## YOUR TASK
In the listing that follows, the range to quote begins at the line that has "with_reducible apply wurxTelegramMatch_inv" and ends after the line that has "with_reducible apply pwrWatchCtrlWrite_inv"; quote it verbatim and add nothing.

## DATASET ENTRIES
——
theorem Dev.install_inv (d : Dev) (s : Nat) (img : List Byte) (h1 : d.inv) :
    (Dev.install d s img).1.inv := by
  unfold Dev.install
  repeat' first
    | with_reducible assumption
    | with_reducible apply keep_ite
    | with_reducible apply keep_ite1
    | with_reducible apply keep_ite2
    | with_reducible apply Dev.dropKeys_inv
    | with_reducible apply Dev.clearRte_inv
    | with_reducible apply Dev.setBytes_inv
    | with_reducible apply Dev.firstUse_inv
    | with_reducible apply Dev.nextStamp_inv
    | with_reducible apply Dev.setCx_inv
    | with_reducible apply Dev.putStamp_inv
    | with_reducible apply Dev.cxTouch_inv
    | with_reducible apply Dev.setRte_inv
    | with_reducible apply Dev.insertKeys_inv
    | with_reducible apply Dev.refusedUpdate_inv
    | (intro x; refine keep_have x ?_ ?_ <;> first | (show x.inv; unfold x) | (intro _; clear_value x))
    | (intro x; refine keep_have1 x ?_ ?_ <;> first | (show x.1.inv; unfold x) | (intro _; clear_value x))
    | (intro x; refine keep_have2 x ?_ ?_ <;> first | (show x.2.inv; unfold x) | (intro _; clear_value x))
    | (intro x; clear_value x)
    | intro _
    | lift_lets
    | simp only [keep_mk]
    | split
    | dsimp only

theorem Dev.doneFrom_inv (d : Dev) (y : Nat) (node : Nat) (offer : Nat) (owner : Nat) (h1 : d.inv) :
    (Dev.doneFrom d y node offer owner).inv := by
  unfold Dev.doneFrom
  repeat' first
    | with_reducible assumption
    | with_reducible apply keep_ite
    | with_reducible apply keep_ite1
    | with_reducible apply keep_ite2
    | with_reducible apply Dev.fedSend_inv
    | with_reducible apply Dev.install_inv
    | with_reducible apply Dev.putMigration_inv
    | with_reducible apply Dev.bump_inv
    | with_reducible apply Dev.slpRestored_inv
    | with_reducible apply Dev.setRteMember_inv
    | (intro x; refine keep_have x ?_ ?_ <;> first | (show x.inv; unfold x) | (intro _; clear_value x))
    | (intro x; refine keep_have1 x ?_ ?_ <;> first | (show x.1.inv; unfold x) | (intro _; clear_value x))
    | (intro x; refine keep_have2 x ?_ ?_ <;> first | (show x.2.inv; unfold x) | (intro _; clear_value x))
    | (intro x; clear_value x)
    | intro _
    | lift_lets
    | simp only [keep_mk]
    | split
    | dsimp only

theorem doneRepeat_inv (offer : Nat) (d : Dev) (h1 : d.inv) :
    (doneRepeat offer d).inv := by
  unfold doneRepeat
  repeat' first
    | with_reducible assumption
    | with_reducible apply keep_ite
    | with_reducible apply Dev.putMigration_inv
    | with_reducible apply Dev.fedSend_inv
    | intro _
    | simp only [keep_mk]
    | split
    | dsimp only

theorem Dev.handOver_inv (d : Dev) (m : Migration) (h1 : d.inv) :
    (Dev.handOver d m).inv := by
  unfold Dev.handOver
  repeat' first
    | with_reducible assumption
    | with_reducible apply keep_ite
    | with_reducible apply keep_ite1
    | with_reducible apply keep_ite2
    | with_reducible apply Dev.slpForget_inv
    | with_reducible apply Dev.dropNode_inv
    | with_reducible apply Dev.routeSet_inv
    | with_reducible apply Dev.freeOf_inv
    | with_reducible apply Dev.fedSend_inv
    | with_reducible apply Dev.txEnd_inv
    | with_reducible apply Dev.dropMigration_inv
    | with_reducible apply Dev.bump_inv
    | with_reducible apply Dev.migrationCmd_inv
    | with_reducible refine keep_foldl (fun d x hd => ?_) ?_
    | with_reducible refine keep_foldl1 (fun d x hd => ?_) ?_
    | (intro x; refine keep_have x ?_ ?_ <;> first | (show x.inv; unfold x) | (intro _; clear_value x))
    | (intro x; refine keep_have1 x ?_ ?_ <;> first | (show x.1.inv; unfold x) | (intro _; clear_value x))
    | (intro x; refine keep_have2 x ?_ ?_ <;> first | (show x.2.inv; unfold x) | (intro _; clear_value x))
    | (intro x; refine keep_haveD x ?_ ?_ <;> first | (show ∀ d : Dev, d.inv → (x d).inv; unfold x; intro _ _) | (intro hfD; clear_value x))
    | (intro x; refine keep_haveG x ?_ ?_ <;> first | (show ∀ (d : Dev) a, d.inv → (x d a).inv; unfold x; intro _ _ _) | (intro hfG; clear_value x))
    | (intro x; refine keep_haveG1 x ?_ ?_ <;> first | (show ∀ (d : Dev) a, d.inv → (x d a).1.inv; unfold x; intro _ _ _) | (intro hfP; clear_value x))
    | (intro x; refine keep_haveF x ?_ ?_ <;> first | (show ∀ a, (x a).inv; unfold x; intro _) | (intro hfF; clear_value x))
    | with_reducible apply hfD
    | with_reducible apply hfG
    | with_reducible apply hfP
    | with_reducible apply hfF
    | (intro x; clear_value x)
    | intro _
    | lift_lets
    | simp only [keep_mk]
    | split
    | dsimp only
——
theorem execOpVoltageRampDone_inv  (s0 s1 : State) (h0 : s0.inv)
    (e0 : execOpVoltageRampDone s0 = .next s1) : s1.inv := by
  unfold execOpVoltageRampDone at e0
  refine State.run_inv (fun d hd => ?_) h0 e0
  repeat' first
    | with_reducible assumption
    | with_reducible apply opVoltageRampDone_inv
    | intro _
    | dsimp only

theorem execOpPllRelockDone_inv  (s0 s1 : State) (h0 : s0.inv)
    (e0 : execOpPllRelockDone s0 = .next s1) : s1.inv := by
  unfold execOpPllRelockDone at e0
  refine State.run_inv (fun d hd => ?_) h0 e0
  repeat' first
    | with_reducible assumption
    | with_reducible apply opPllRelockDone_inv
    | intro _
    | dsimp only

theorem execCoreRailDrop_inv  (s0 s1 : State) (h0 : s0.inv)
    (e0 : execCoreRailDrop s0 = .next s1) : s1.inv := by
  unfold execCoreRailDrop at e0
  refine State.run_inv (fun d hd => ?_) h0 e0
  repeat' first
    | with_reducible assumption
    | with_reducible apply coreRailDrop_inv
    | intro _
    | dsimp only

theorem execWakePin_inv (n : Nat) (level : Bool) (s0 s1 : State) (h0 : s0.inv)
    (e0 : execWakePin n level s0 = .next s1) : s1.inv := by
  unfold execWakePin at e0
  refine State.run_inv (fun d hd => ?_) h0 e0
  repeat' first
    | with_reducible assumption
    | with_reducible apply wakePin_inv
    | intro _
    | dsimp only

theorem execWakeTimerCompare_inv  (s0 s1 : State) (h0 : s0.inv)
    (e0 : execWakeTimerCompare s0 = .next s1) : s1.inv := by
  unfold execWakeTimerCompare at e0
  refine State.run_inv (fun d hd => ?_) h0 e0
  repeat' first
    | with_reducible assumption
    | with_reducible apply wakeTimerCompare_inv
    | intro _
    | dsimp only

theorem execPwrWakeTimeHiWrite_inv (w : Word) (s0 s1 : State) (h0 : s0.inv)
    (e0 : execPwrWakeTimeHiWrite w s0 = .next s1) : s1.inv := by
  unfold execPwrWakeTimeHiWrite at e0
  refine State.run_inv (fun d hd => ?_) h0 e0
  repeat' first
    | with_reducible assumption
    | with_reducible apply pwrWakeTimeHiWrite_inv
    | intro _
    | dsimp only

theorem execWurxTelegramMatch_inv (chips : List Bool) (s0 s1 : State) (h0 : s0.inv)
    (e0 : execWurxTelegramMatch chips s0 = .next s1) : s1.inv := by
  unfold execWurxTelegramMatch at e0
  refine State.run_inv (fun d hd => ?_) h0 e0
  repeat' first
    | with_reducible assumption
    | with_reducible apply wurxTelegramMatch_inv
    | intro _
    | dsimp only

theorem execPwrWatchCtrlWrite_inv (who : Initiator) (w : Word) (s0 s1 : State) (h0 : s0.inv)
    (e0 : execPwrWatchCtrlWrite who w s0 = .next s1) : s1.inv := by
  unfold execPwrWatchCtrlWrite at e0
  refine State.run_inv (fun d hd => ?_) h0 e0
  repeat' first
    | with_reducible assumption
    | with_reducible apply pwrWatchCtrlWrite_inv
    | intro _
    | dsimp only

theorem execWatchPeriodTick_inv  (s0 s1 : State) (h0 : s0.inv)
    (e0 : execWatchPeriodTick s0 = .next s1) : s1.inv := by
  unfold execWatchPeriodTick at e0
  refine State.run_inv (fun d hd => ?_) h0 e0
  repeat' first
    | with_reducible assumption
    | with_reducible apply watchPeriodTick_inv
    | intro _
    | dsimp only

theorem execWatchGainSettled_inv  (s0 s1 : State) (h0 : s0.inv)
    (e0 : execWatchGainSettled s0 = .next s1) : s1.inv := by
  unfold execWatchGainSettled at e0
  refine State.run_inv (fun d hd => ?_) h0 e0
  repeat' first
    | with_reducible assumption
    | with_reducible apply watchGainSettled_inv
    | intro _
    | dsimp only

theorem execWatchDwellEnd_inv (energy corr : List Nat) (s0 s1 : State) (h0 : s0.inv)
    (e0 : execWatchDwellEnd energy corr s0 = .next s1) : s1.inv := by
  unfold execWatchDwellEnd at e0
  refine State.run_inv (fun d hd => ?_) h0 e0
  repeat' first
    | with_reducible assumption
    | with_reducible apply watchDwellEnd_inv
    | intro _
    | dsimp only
——
## WRITTEN SOLUTION
    | with_reducible apply wurxTelegramMatch_inv
    | intro _
    | dsimp only

theorem execPwrWatchCtrlWrite_inv (who : Initiator) (w : Word) (s0 s1 : State) (h0 : s0.inv)
    (e0 : execPwrWatchCtrlWrite who w s0 = .next s1) : s1.inv := by
  unfold execPwrWatchCtrlWrite at e0
  refine State.run_inv (fun d hd => ?_) h0 e0
  repeat' first
    | with_reducible assumption
    | with_reducible apply pwrWatchCtrlWrite_inv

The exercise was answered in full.